[LRflex] Sick kids and comments

  • From: KEITH LONGMORE <keith@xxxxxxxxxxxxxxxx>
  • To: leicareflex@xxxxxxxxxxxxx
  • Date: Sat, 27 Oct 2007 19:52:42 +0100

Folks
I read with some interest the comments from Ted and others about the latest offerings from Steve B. I got to thinking, in the light of some other unrelated events. The comments that caused me to start thinking were:

it moves and impresses me how some people get a positive message from =20=
these images of resilient children, and others see only a frightful =20
and negative side to it...

and:
I am always afraid to look....it's too disturbing, it makes me cry so =20=
I won't look...

Isn't it commonly the case, Ted, that the more graphic images that photojournos 
take are usually kept back from publication in the media, in case they upset 
someone?

This is very much the case here, where images of terrorism are concerned, even on late-night news on TV. Maybe there is also fear of sick voyeurism. But, you know, I can't help feeling that the impact of man's cruelty and barbarism are both even more moving and the fortitude and positiveness that many of the victims of war and terrorists display even more cause for admiration and perhaps awe, again, even more than kids like Steve's.

I say this because whoever gets sick, young or old, that's an inevitable part of life; but war and terrorism are entirely avoidable, and therefore, I believe, more disturbing, or whatever the right word is. In the context of this forum, and noting the comments that Steve captures the essence of these kids in his photos, I can honestly say that I have never seen any photographer genuinely capture the trauma of war as it affects the victims.

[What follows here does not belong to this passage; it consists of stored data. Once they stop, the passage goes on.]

-- ==== Sys2Proof/Proofs/VectorResults.lean ====
section
/-! PROOF. Vector instructions deliver the value of their table's row to the selected lanes of V[VD], or to G[VD] (O9). -/

namespace Sys2Proof.Machine
open Sys2Proof.Stmt

/-! ### Arithmetic of lanes -/

theorem setWidth_lane_eq_ofNat (w : Word) : w.setWidth 32 = BitVec.ofNat 32 w.toNat := (BitVec.ofNat_toNat 32 w).symm

theorem vopB_eq_laneB (x : Cell) (f : VecF) (l : Nat) : x.vopB f l = laneB x f l := by
  rw [Cell.vopB, laneB, setWidth_lane_eq_ofNat]

section
variable (a b : Lane)

theorem lane_add_eq_ofNat : a + b = BitVec.ofNat 32 (a.toNat + b.toNat) := BitVec.eq_of_toNat_eq (by simp)

theorem lane_sub_eq_ofInt : a - b = BitVec.ofInt 32 (a.toInt - b.toInt) := by
  rw [BitVec.sub_eq_add_neg, Int.sub_eq_add_neg, BitVec.ofInt_add, BitVec.ofInt_neg, BitVec.ofInt_toInt, BitVec.ofInt_toInt]

theorem lane_mul_eq_ofNat : a * b = BitVec.ofNat 32 (a.toNat * b.toNat) := BitVec.eq_of_toNat_eq (by simp)

theorem lane_and_eq_ofNat : a &&& b = BitVec.ofNat 32 (a.toNat &&& b.toNat) := by
  rw [← BitVec.toNat_and, BitVec.ofNat_toNat, BitVec.setWidth_eq]

theorem lane_or_eq_ofNat : a ||| b = BitVec.ofNat 32 (a.toNat ||| b.toNat) := by
  rw [← BitVec.toNat_or, BitVec.ofNat_toNat, BitVec.setWidth_eq]

theorem lane_xor_eq_ofNat : a ^^^ b = BitVec.ofNat 32 (a.toNat ^^^ b.toNat) := by
  rw [← BitVec.toNat_xor, BitVec.ofNat_toNat, BitVec.setWidth_eq]

theorem lane_shl_eq_ofNat (n : Nat) : a <<< n = BitVec.ofNat 32 (a.toNat * 2 ^ n) :=
  BitVec.eq_of_toNat_eq (by simp [Nat.shiftLeft_eq])

theorem lane_shr_eq_ofNat (n : Nat) : a >>> n = BitVec.ofNat 32 (a.toNat / 2 ^ n) := by
  rw [← Nat.shiftRight_eq_div_pow, ← BitVec.toNat_ushiftRight, BitVec.ofNat_toNat, BitVec.setWidth_eq]

/-- The shift amount of a lane is its low five bits, signed or not. -/
theorem lane_sar_eq_ofInt : a.sshiftRight (b.toNat % 32) = BitVec.ofInt 32 (a.toInt / 2 ^ (b.toInt % 32).toNat) := by
  have hb : (b.toInt % 32).toNat = b.toNat % 32 := by
    rw [BitVec.toInt_eq_toNat_cond]
    split <;> omega
  rw [hb, BitVec.sshiftRight, Int.shiftRight_eq_div_pow]
  norm_num

theorem lane_sle_min : (if a.sle b then a else b) = BitVec.ofInt 32 (min a.toInt b.toInt) := by
  simp only [BitVec.sle, decide_eq_true_eq, min_def]
  split <;> simp

theorem lane_sle_max : (if b.sle a then a else b) = BitVec.ofInt 32 (max a.toInt b.toInt) := by
  simp only [BitVec.sle, decide_eq_true_eq, max_comm a.toInt, max_def]
  split <;> simp

theorem lane_ule_min : (if a.ule b then a else b) = BitVec.ofNat 32 (min a.toNat b.toNat) := by
  simp only [BitVec.ule, decide_eq_true_eq, min_def]
  split <;> simp

theorem lane_ule_max : (if b.ule a then a else b) = BitVec.ofNat 32 (max a.toNat b.toNat) := by
  simp only [BitVec.ule, decide_eq_true_eq, max_comm a.toNat, max_def]
  split <;> simp

/-- The magnitude of a lane: its sign bit cleared. -/
theorem lane_abs_eq_ofNat : a &&& 0x7FFFFFFF#32 = BitVec.ofNat 32 (a.toNat % 2 ^ 31) := by
  rw [lane_and_eq_ofNat, ← Nat.and_two_pow_sub_one_eq_mod]
  rfl

/-- A lane with its sign bit turned. -/
theorem lane_neg_eq_ofNat : a ^^^ 0x80000000#32 = BitVec.ofNat 32 (a.toNat + 2 ^ 31) := by
  refine BitVec.eq_of_getLsbD_eq fun i hi => ?_
  rw [BitVec.getLsbD_xor, show 0x80000000#32 = BitVec.intMin 32 from rfl, BitVec.getLsbD_intMin, BitVec.getLsbD_ofNat, Nat.add_comm a.toNat,
    decide_eq_true hi, Bool.true_and]
  rcases Nat.lt_or_eq_of_le (Nat.lt_succ_iff.1 hi) with h | rfl
  · rw [Nat.testBit_two_pow_add_gt h, decide_eq_false (by omega), Bool.xor_false, BitVec.getLsbD]
  · rw [Nat.testBit_two_pow_add_eq, decide_eq_true rfl, Bool.xor_true, BitVec.getLsbD]

end

/-! ### Rows that write lanes -/

/-- The row delivers its value to the selected lanes of V[VD] at its latency. -/
def DeliversLanes (e : LaneRow) : Prop :=
  ∀ (c : CellId) (f : VecF) (s : State), CellReady s c f.en → e.legal f = true → (s.atIssue c).vecFree ≤ s.cycle →
    ∃ t, exec (e.ctor c f) s = .next t ∧ OnlyCell s t c ∧
      t.cell c = withResult { (s.atIssue c).issued s.cycle 1 with vecFree := s.cycle + e.occ, vecEn := true } s.cycle e.lat
        (.v f.vd.toNat (lanesOf (s.atIssue c) f.lm (e.val s c (s.atIssue c) f)))

section
variable {e : LaneRow} {opc func : Nat}

/-- An instruction over lanes delivers its row, whatever events it counts besides. -/
theorem deliversLanes_of_counted {val : State → CellId → Cell → VecF → Nat → Lane}
    (hexec : ∀ c f s, ∃ t, exec (e.ctor c f) s = .next t ∧
      Counted (issueLanes opc func e.occ e.lat (e.legal f) (fun x l => val s c x f l) c f s) t)
    (hval : ∀ s c x f l, l < 64 → val s c x f l = e.val s c x f l) : DeliversLanes e := by
  intro c f s hr hl hfree
  obtain ⟨t, hnext, hcount⟩ := hexec c f s
  obtain ⟨honly, hcell⟩ := issueVec_effect (opc := opc) (func := func) (occ := e.occ) (effect := fun x y =>
    y.result s.cycle e.lat (.v f.vd.toNat (selLanes (x.mask f.lm) (fun l => val s c x f l)))) hr hl hfree
  refine ⟨t, hnext, honly.trans (hcount.onlyCell c), (hcount.cell c).trans (hcell.trans ?_)⟩
  dsimp only
  rw [selLanes_eq_lanesOf (hval s c (s.atIssue c) f)]
  rfl

theorem deliversLanes_of {val : Cell → VecF → Nat → Lane}
    (hexec : ∀ c f s, exec (e.ctor c f) s = .next (issueLanes opc func e.occ e.lat (e.legal f) (fun x l => val x f l) c f s))
    (hval : ∀ s c x f l, l < 64 → val x f l = e.val s c x f l) : DeliversLanes e :=
  deliversLanes_of_counted (val := fun _ _ => val) (fun c f s => ⟨_, hexec c f s, .refl _⟩) hval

I wonder: has anyone here seen Ernst Friedrich's 1924 anti-war book 'Krieg dem Kriege'? Or the photographs of victims of the Japanese atrocities at Nanking or Harbin? Or the survivors of, for example, the bombing of Hamburg? Those images certainly capture the awful ghastly horror of man's predilection for killing and maiming and other excesses; but do they capture the effects on the victims who survived? Or the fear and pain of the victims who succumbed? I don't think so, and as I said, I have yet to see the photographer who can even get close to really bringing it home to his/her audience.

How do you capture the soul of say one of the soldiers in Friedrich's book, most of his face missing, having to be fed by tube for the rest of his life, unable to exist outside of an institution; of the consequences of shell-chock, like the old man who used to roam Coventry city centre every day in the 50s and 60s, dressed like a soldier, wearing white gloves, marching his imaginary squad up and down, directing traffic, oblivious to the real world around him; of one of my work colleagues many years back, who went to war as a Jack-the-lad type, reached Lt Commander in the Royal Navy, and came back unable to 'say boo to a goose' for the rest of his life? What about Simon Weston, horrifically burned in the Falklands War, yet having the guts to turn it into something positive, to go on TV, to schools, etc.,, without hiding his injuries, and campaigning for various military-related causes?

Could any of us really show - really, truly show - what such people feel and represent? Could you, Steve? Could you Ted? Somehow, I doubt it. And if you did, what of the media? Would they respect it? Would they show it to the world? I doubt that, too. Reality, in all seriousness, is not for the masses.

Sorry if this sounds a bit maudlin, but I felt  I had to make the point.